→ GOAL OF THE EXERCISE
From the entries that follow, copy each line containing the word "some".

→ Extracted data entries
-- ==== Sys2Proof/Laws/OnTraceOps.lean ====
section
/-! SUPPORT. What each operation of `Machine/TraceOps.lean` may change: one lemma for each. -/

set_option linter.all false
set_option Elab.async false

namespace Sys2Proof.Machine

variable {F : Foot} {s0 : State}

/-- What `State.dropRecord` may change. -/
def fp_dropRecord : Foot := ⟨[.windows], some [0x20120180]⟩
theorem Goes.dropRecord {s : State} {k : Nat} {w : Nat} {time : Nat} (hF : fp_dropRecord.le F = true) (hgo : Goes F s0 s) :
     Goes F s0 (State.dropRecord s k w time) := by
  unfold State.dropRecord
  try dsimp only
  repeat' first
    | with_reducible assumption
    | with_reducible refine Goes.upWin (Foot.le_trans (by decide +kernel) hF) ?_
    | with_reducible refine Goes.wrapUp (List.mem_singleton.2 (fieldName_TRC_WIN_DROPS_DROPS _ _)) (known_TRC_WIN_DROPS_DROPS _ _).agrees (Foot.le_trans (by decide +kernel) hF) ?_
    | with_reducible refine Goes.foldl ?_ ?_
    | split
    | intro _

/-- What `State.putRecord` may change. -/
def fp_putRecord : Foot := ⟨[.mgmt, .windows, .outbox], some [0x20120080]⟩
theorem Goes.putRecord {s : State} {k : Nat} {w : Nat} {e : Nat × Nat × TraceRec} (hF : fp_putRecord.le F = true) (hgo : Goes F s0 s) :
     Goes F s0 (State.putRecord s k w e) := by
  unfold State.putRecord
  try dsimp only
  repeat' first
    | with_reducible assumption
    | with_reducible refine Goes.wr (List.mem_singleton.2 (fieldName_TRC_WIN_POS_POS _ _)) (known_TRC_WIN_POS_POS _ _).agrees (Foot.le_trans (by decide +kernel) hF) ?_
    | with_reducible refine Goes.upWin (Foot.le_trans (by decide +kernel) hF) ?_
    | with_reducible refine Goes.granary (Foot.le_trans (by decide +kernel) hF) ?_
    | with_reducible refine Goes.foldl ?_ ?_
    | split
    | intro _

/-- What `State.writeRecord` may change. -/
def fp_writeRecord : Foot := ⟨[.mgmt, .windows, .tim, .outbox], some [0x20120180, 0x20120080, 0x2012001C]⟩
theorem Goes.writeRecord {s : State} {k : Nat} {w : Nat} {r : TraceRec} (hF : fp_writeRecord.le F = true) (hgo : Goes F s0 s) :
     Goes F s0 (State.writeRecord s k w r) := by
  unfold State.writeRecord
  try dsimp only
  repeat' first
    | with_reducible assumption
    | with_reducible refine Goes.wr (List.mem_singleton.2 (fieldName_TRC_WIN_STATUS_STATE _ _)) (known_TRC_WIN_STATUS_STATE _ _).agrees (Foot.le_trans (by decide +kernel) hF) ?_
    | with_reducible refine Goes.dropRecord (Foot.le_trans (by decide +kernel) hF) ?_
    | with_reducible refine Goes.upWin (Foot.le_trans (by decide +kernel) hF) ?_
    | with_reducible refine Goes.upTim (Foot.le_trans (by decide +kernel) hF) (fun _ h => h) ?_
    | with_reducible refine Goes.upTim (Foot.le_trans (by decide +kernel) hF) ?_ ?_
    | with_reducible refine Goes.putRecord (Foot.le_trans (by decide +kernel) hF) ?_
    | with_reducible refine Goes.foldl ?_ ?_
    | exact fun _ h => Tab.wf_erase h _
    | exact fun _ h => Tab.wf_empty
    | exact fun _ h => Tab.wf_set h _ _
    | split
    | intro _

/-- What `State.drainBuffer` may change. -/
def fp_drainBuffer : Foot := ⟨[.mgmt, .windows, .tim, .tiles, .outbox], some [0x20120180, 0x20120080, 0x2012001C]⟩
theorem Goes.drainBuffer {s : State} {t : Nat} {l : List (Nat × Nat × TraceRec)} (hF : fp_drainBuffer.le F = true) (hgo : Goes F s0 s) :
    Goes F s0 (State.drainBuffer s t l) := by
  induction l generalizing s with
  | nil => exact Goes.upT (Foot.le_trans (by decide +kernel) hF) hgo
  | cons e l ih =>
    unfold State.drainBuffer
    dsimp only
    split
    · exact ih hgo
    · split
      · exact Goes.upT (Foot.le_trans (by decide +kernel) hF) hgo
      · exact ih (Goes.upT (Foot.le_trans (by decide +kernel) hF) (Goes.writeRecord (Foot.le_trans (by decide +kernel) hF) hgo))

/-- What `State.joined` may change. -/
def fp_joined : Foot := ⟨[.outbox], some []⟩
theorem Goes.joined {s : State} {old : State} (hF : fp_joined.le F = true) (ho : Goes F s0 old) (hgo : Goes F s0 s) :
     Goes F s0 (State.joined s old) := by
  unfold State.joined
  exact Goes.setOutbox (Foot.le_trans (by decide +kernel) hF) (ho.follows.outbox.trans (List.suffix_append _ _)) hgo

/-- What `State.queueRecord` may change. -/
def fp_queueRecord : Foot := ⟨[.windows, .tiles], some [0x1000800, 0x20120180]⟩
theorem Goes.queueRecord {s : State} {t : Nat} {k : Nat} {w : Nat} {r : TraceRec} (hF : fp_queueRecord.le F = true) (hgo : Goes F s0 s) :
     Goes F s0 (State.queueRecord s t k w r) := by
  unfold State.queueRecord
  try dsimp only
  repeat' first
    | with_reducible assumption
    | with_reducible refine Goes.dropRecord (Foot.le_trans (by decide +kernel) hF) ?_
    | with_reducible refine Goes.upT (Foot.le_trans (by decide +kernel) hF) ?_
    | with_reducible refine Goes.wrapUp (List.mem_singleton.2 (fieldName_TRC_DROPS_COUNT _)) (known_TRC_DROPS_COUNT _).agrees (Foot.le_trans (by decide +kernel) hF) ?_
    | with_reducible refine Goes.foldl ?_ ?_
    | split
    | intro _

/-- What `State.triggerRecords` may change. -/
def fp_triggerRecords : Foot := ⟨[.mgmt, .windows, .tim, .outbox], some [0x20120180, 0x20120080, 0x2012001C]⟩
theorem Goes.triggerRecords {s : State} {tl : Nat} {src : Nat} (hF : fp_triggerRecords.le F = true) (hgo : Goes F s0 s) :
     Goes F s0 (State.triggerRecords s tl src) := by
  unfold State.triggerRecords
  try dsimp only
  repeat' first
    | with_reducible assumption
    | with_reducible refine Goes.writeRecord (Foot.le_trans (by decide +kernel) hF) ?_
    | with_reducible refine Goes.each ?_ ?_
    | with_reducible refine Goes.foldl ?_ ?_
    | split
    | intro _

end Sys2Proof.Machine
end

→ PROBLEM SOLUTION
def fp_dropRecord : Foot := ⟨[.windows], some [0x20120180]⟩
def fp_putRecord : Foot := ⟨[.mgmt, .windows, .outbox], some [0x20120080]⟩
def fp_writeRecord : Foot := ⟨[.mgmt, .windows, .tim, .outbox], some [0x20120180, 0x20120080, 0x2012001C]⟩
def fp_drainBuffer : Foot := ⟨[.mgmt, .windows, .tim, .tiles, .outbox], some [0x20120180, 0x20120080, 0x2012001C]⟩
def fp_joined : Foot := ⟨[.outbox], some []⟩
def fp_queueRecord : Foot := ⟨[.windows, .tiles], some [0x1000800, 0x20120180]⟩
def fp_triggerRecords : Foot := ⟨[.mgmt, .windows, .tim, .outbox], some [0x20120180, 0x20120080, 0x2012001C]⟩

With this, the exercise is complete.